Use existing Neo4j database

In [84]:
neo4j_uri = 'neo4j://127.0.0.1:7687'
username = 'neo4j'
password = 'password'
database = 'neo4j'
index_name = 'stackoverflow'
text_node_property = 'body'

In [85]:
retrieval_query = """
    WITH node AS question, score AS similarity
    CALL  { with question
        MATCH (question)<-[:ANSWERS]-(answer)
        WITH answer
        ORDER BY answer.is_accepted DESC, answer.score DESC
        WITH collect(answer)[..2] as answers
        RETURN reduce(str='', answer IN answers | str + 
                '\n### Answer (Accepted: '+ answer.is_accepted +
                ' Score: ' + answer.score+ '): '+  answer.body + '\n') as answerTexts
    } 
    RETURN '##Question: ' + question.title + '\n' + question.body + '\n' 
        + answerTexts AS text, similarity as score, {source: question.link} AS metadata
    ORDER BY similarity ASC // so that best answers are the last
"""

Use Text Transformers embeddings model

In [86]:
embeddings = HuggingFaceEmbeddings(
    model_name='all-MiniLM-L6-v2',
    cache_folder='./embedding_model/'
)

Vector + knowledge graph response

In [87]:
kg = Neo4jVector.from_existing_index(
    embedding=embeddings,
    url=neo4j_uri,
    username=username,
    password=password,
    database=database,
    index_name=index_name,
    text_node_property=text_node_property,
    retrieval_query=retrieval_query
)

In [88]:
kg_qa = RetrievalQAWithSourcesChain(
    combine_documents_chain=qa_chain,
    retriever=kg.as_retriever(search_kwargs={"k": 2}),
    reduce_k_below_max_tokens=False,
    max_tokens_limit=3375,
)

In [89]:
result = kg_qa(
    {
        'question': "How to get property names with count of non-null value for a given node label in Neo4j?",
        'chat_history': []
    }
)

In [90]:
print(result['answer'])

You can get the count of non-empty properties for a given node label in Neo4j by using the `UNWIND` function to iterate over the keys of the node properties.

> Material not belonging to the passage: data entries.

theorem admitPart_fix (s : State) (p : Nat) :
    heldPart (admitPart s p) = heldPart s := by
  unfold admitPart
  simp only [heldPart_mk, heldPart_of, apply_ite heldPart, ite_self, foldl_fixed, implies_true, admitOne_fix]

theorem admissions_fix (s : State) :
    heldPart (admissions s) = heldPart s := by
  unfold admissions
  simp only [foldl_fixed, implies_true, admitPart_fix]

theorem fillFrames_fix (s : State) (fs : List Nat) (data : Mem) :
    heldPart (fillFrames s fs data) = heldPart s := by
  unfold fillFrames
  simp only [foldl_fixed, implies_true, modStore_fix]

theorem zeroFrames_fix (s : State) (fs : List Nat) :
    heldPart (zeroFrames s fs) = heldPart s := by
  unfold zeroFrames
  exact fillFrames_fix ..

theorem putEntries_fix (s : State) (i : Nat) (k : Nat) :
    heldPart (putEntries s i k) = heldPart s := by
  unfold putEntries
  dsimp only
  refine foldl_fixed _ (fun s j => ?_) _ _
  split
  · rfl
  · exact modStore_fix ..

theorem putTable_fix (s : State) (i : Nat) :
    heldPart (putTable s i) = heldPart s := by
  unfold putTable
  simp only [foldl_fixed, implies_true, putEntries_fix]

theorem modChunk_fix (s : State) (i : Nat) (k : Nat) (f : Chunk → Chunk) :
    heldPart (modChunk s i k f) = heldPart s := by
  unfold modChunk
  simp only [putEntries_fix, modChan_fix]

theorem moveChunk_fix (s : State) (i : Nat) (k : Nat) (f : Chunk → Chunk) :
    heldPart (moveChunk s i k f) = heldPart s := by
  unfold moveChunk
  simp only [modChunk_fix, dropTranslations_fix]

theorem kvExhaustEnd_fix (s : State) (i : Nat) :
    heldPart (kvExhaustEnd s i) = heldPart s := by
  unfold kvExhaustEnd
  (repeat' split) <;> simp only [endChan_fix, bump_fix]

theorem transferFail_fix (s : State) (i : Nat) (k : Nat) :
    heldPart (transferFail s i k) = heldPart s := by
  unfold transferFail
  simp only [heldPart_mk, heldPart_of, apply_ite heldPart, ite_self, foldl_fixed, implies_true, journal_fix, modChan_fix, kvExhaustEnd_fix, moveChunk_fix]

theorem failTransfer_fix (s : State) (i : Nat) (k : Nat) :
    heldPart (failTransfer s i k) = heldPart s := by
  unfold failTransfer
  exact modChan_fix ..

theorem transferFails_fix (s : State) :
    heldPart (transferFails s) = heldPart s := by
  unfold transferFails
  refine foldl_fixed _ (fun s i => ?_) _ _
  split
  · exact transferFail_fix ..
  · rfl

theorem spillStart_fix (s : State) (i : Nat) (k : Nat) (pages : List Nat) :
    heldPart (spillStart s i k pages) = heldPart s := by
  unfold spillStart
  dsimp only
  have hk : heldPart ((pages.zip (chunkAt s i k).frames).foldl (fun (w : State × Bool) x =>
      if w.2 then fwWrite w.1 (spillBase s + 65536 * x.1) (frameBytes s x.2) true else w) (s, true)).1 = heldPart s :=
    foldl_fst_fixed _ (fun r a => ite_fst_fixed _ _ _ _ (fwWrite_fix ..) rfl) _ (s, true)
  split
  · rw [heldPart_mk, heldPart_of, moveChunk_fix]; exact hk
  · rw [failTransfer_fix]; exact hk

theorem kvSpillDone_fix (s : State) (i : Nat) (k : Nat) (ok : Bool) :
    heldPart (kvSpillDone s i k ok) = heldPart s := by
  unfold kvSpillDone
  (repeat' split) <;> simp only [heldPart_mk, heldPart_of, bump_fix, moveChunk_fix, failTransfer_fix]

theorem prefetchStart_fix (s : State) (i : Nat) (k : Nat) :
    heldPart (prefetchStart s i k) = heldPart s := by
  unfold prefetchStart
  (repeat' split) <;> first | with_reducible rfl | (simp only [heldPart_mk, heldPart_of, apply_ite heldPart, ite_self, foldl_fixed, implies_true, failTransfer_fix, moveChunk_fix, fwAsk_fix]; done) | (simp only [heldPart_mk, heldPart_of, apply_ite heldPart, ite_self, foldl_fixed, implies_true, failTransfer_fix, moveChunk_fix, fwAsk_fix]; (repeat' split) <;> first | with_reducible rfl | (simp only [heldPart_mk, heldPart_of, apply_ite heldPart, ite_self, foldl_fixed, implies_true, failTransfer_fix, moveChunk_fix, fwAsk_fix]; done))

theorem spillBack_fix (s : State) (i : Nat) (k : Nat) (ok : Bool) (data : Mem) :
    heldPart (spillBack s i k ok data).1 = heldPart s := by
  unfold spillBack
  dsimp only
  rw [readOver_fix]
  exact foldl_fst_fixed _ (fun r a => by dsimp only; exact readCells_fix ..) _ _

theorem spillBack_out  {s : State} {i : Nat} {k : Nat} {ok : Bool} {data : Mem} {tt rr} (hcall : spillBack s i k ok data = (tt, rr)) :
    heldPart tt = heldPart s := by
  have := spillBack_fix s i k ok data
  rw [hcall] at this; exact this

theorem kvPrefetchDone_fix (s : State) (i : Nat) (k : Nat) (ok : Bool) (data : Mem) :
    heldPart (kvPrefetchDone s i k ok data) = heldPart s := by
  unfold kvPrefetchDone
  (repeat' split) <;> first | (first | with_reducible rfl | (simp only [heldPart_mk, heldPart_of, apply_ite heldPart, ite_self, foldl_fixed, implies_true, spillBack_fix, fillFrames_fix, bump_fix, moveChunk_fix, failTransfer_fix]; done) | (have hh := spillBack_out ‹_›; simp only [heldPart_mk, heldPart_of, apply_ite heldPart, ite_self, foldl_fixed, implies_true, spillBack_fix, fillFrames_fix, bump_fix, moveChunk_fix, failTransfer_fix, hh]; done)) | (simp only [heldPart_mk, heldPart_of, apply_ite heldPart, ite_self, foldl_fixed, implies_true, spillBack_fix, fillFrames_fix, bump_fix, moveChunk_fix, failTransfer_fix]; (repeat' split) <;> (first | with_reducible rfl | (simp only [heldPart_mk, heldPart_of, apply_ite heldPart, ite_self, foldl_fixed, implies_true, spillBack_fix, fillFrames_fix, bump_fix, moveChunk_fix, failTransfer_fix]; done) | (have hh := spillBack_out ‹_›; simp only [heldPart_mk, heldPart_of, apply_ite heldPart, ite_self, foldl_fixed, implies_true, spillBack_fix, fillFrames_fix, bump_fix, moveChunk_fix, failTransfer_fix, hh]; done)))

theorem level1_fix (n : Nat) (s : State) (goal : Nat) : heldPart (level1 n s goal) = heldPart s := by
  induction n generalizing s with
  | zero => rfl
  | succ n ih =>
    unfold level1
    split
    · rfl
    · dsimp only
      split
      · rfl
      · rw [ih]; simp only [heldPart_mk, heldPart_of]

theorem spillFull_fix (s : State) :
    heldPart (spillFull s) = heldPart s := by
  unfold spillFull
  exact raise_fix ..

theorem level2_fix (s : State) (goal : Nat) :
    heldPart (level2 s goal).1 = heldPart s := by
  unfold level2
  refine foldl_fst_fixed _ (fun r x => ?_) _ _
  try dsimp only
  (repeat' split) <;> first | with_reducible rfl | simp only [heldPart_mk, heldPart_of, apply_ite heldPart, ite_self, foldl_fixed, implies_true, spillStart_fix, spillFull_fix]

theorem swapWhole_fix (s : State) (i : Nat) (pages : List Nat) :
    heldPart (swapWhole s i pages) = heldPart s := by
  unfold swapWhole
  dsimp only
  have key : ∀ l : List Nat, heldPart (l.foldl (fun (r : State × List Nat) k =>
      if (chunkAt r.1 i k).state = .resident ∧ (chanAt r.1 i).transferFailed = none then
        (spillStart r.1 i k (r.2.take (chunkAt r.1 i k).frames.length), r.2.drop (chunkAt r.1 i k).frames.length) else r)
      (s, pages)).1 = heldPart s := fun l => foldl_fst_fixed _ (fun r a => ite_fst_fixed _ _ _ _ (spillStart_fix ..) rfl) l (s, pages)
  split
  · exact key _
  · split <;> simp only [modChan_fix, addRec_fix, bump_fix] <;> exact key _

theorem level3_fix (s : State) (goal : Nat) :
    heldPart (level3 s goal).1 = heldPart s := by
  unfold level3
  refine foldl_fst_fixed _ (fun r x => ?_) _ _
  try dsimp only
  (repeat' split) <;> first | with_reducible rfl | simp only [heldPart_mk, heldPart_of, apply_ite heldPart, ite_self, foldl_fixed, implies_true, swapWhole_fix, spillFull_fix]

theorem freeTo_fix (s : State) (goal : Nat) : heldPart (freeTo s goal) = heldPart s := by
  unfold freeTo
  dsimp only
  have h := (level2_fix (level1 s.serve.prefixes.length s goal) goal).trans (level1_fix _ _ _)
  split
  · exact h
  · exact (level3_fix _ _).trans h

theorem leaveBatch_fix (l : List Nat) (s : State) (coming room : Nat) :
    heldPart (leaveBatch l s coming room).1 = heldPart s := by
  induction l generalizing s coming room with
  | nil => rfl
  | cons i l ih =>
    unfold leaveBatch
    dsimp only
    split
    · rfl
    · split
      · exact spillFull_fix _
      · rw [ih, modChan_fix, makeWaiting_fix]

theorem level4_fix (s : State) :
    heldPart (level4 s).1 = heldPart s := by
  unfold level4
  exact leaveBatch_fix ..

theorem level5_fix (s : State) (coming : Nat) :
    heldPart (level5 s coming) = heldPart s := by
  unfold level5
  refine foldl_fst_fixed _ (fun r x => ?_) _ _
  try dsimp only
  (repeat' split) <;> first | with_reducible rfl | simp only [heldPart_mk, heldPart_of, apply_ite heldPart, ite_self, foldl_fixed, implies_true, journal_fix, kvExhaustEnd_fix]

theorem kvRelease_fix (s : State) (is : List Nat) :
    heldPart (kvRelease s is) = heldPart s := by
  unfold kvRelease
  simp only [heldPart_mk, heldPart_of, apply_ite heldPart, ite_self, foldl_fixed, implies_true, modChan_fix]

theorem kvPressure_fix (s : State) :
    heldPart (kvPressure s) = heldPart s := by
  unfold kvPressure
  dsimp only
  have h0 : heldPart (if poolFree s < lowWater s then raise s R.kvStatus 2 else s) = heldPart s := by
    split <;> simp only [raise_fix]
  generalize (if poolFree s < lowWater s then raise s R.kvStatus 2 else s) = z at *
  generalize ha : level1 z.serve.prefixes.length z (highWater z + needPages z) = y
  have h1 : heldPart y = heldPart s := by rw [← ha, level1_fix, h0]
  generalize hb : level2 y (highWater z + needPages z) = r
  have h2 : heldPart r.1 = heldPart s := by rw [← hb, level2_fix, h1]
  generalize hc : (if r.2 = true then r else level3 r.1 (highWater z + needPages z)) = q
  have h3 : heldPart q.1 = heldPart s := by
    rw [← hc]; exact ite_fst_fixed _ _ _ _ h2 ((level3_fix _ _).trans h2)
  split
  · exact h0
  · rw [level5_fix]; exact ite_fst_fixed _ _ _ _ h3 ((level4_fix _).trans h3)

Then, you can use a `CASE` statement to check if the property value is not empty. If it's not empty, assign a value of 1, otherwise assign a value of 0. Finally, you can sum up these values to get the count of non-empty properties. Here is an example query:

```sql
MATCH (p:Person)
UNWIND keys(p) AS key
WITH key, CASE WHEN p[key] <> "" THEN 1 ELSE 0 END AS isNonEmpty
RETURN key, sum(isNonEmpty) AS cnt
ORDER BY key
```

This query will return the count of non-empty properties for each key in the `Person` node. Note that Neo4j treats null properties as non-existent, so if none of the nodes returned by the `MATCH` statement has the property, those properties can't be inferred[^1^].

[^1^]: (


TODO: somehow the response doesn't include the SO link.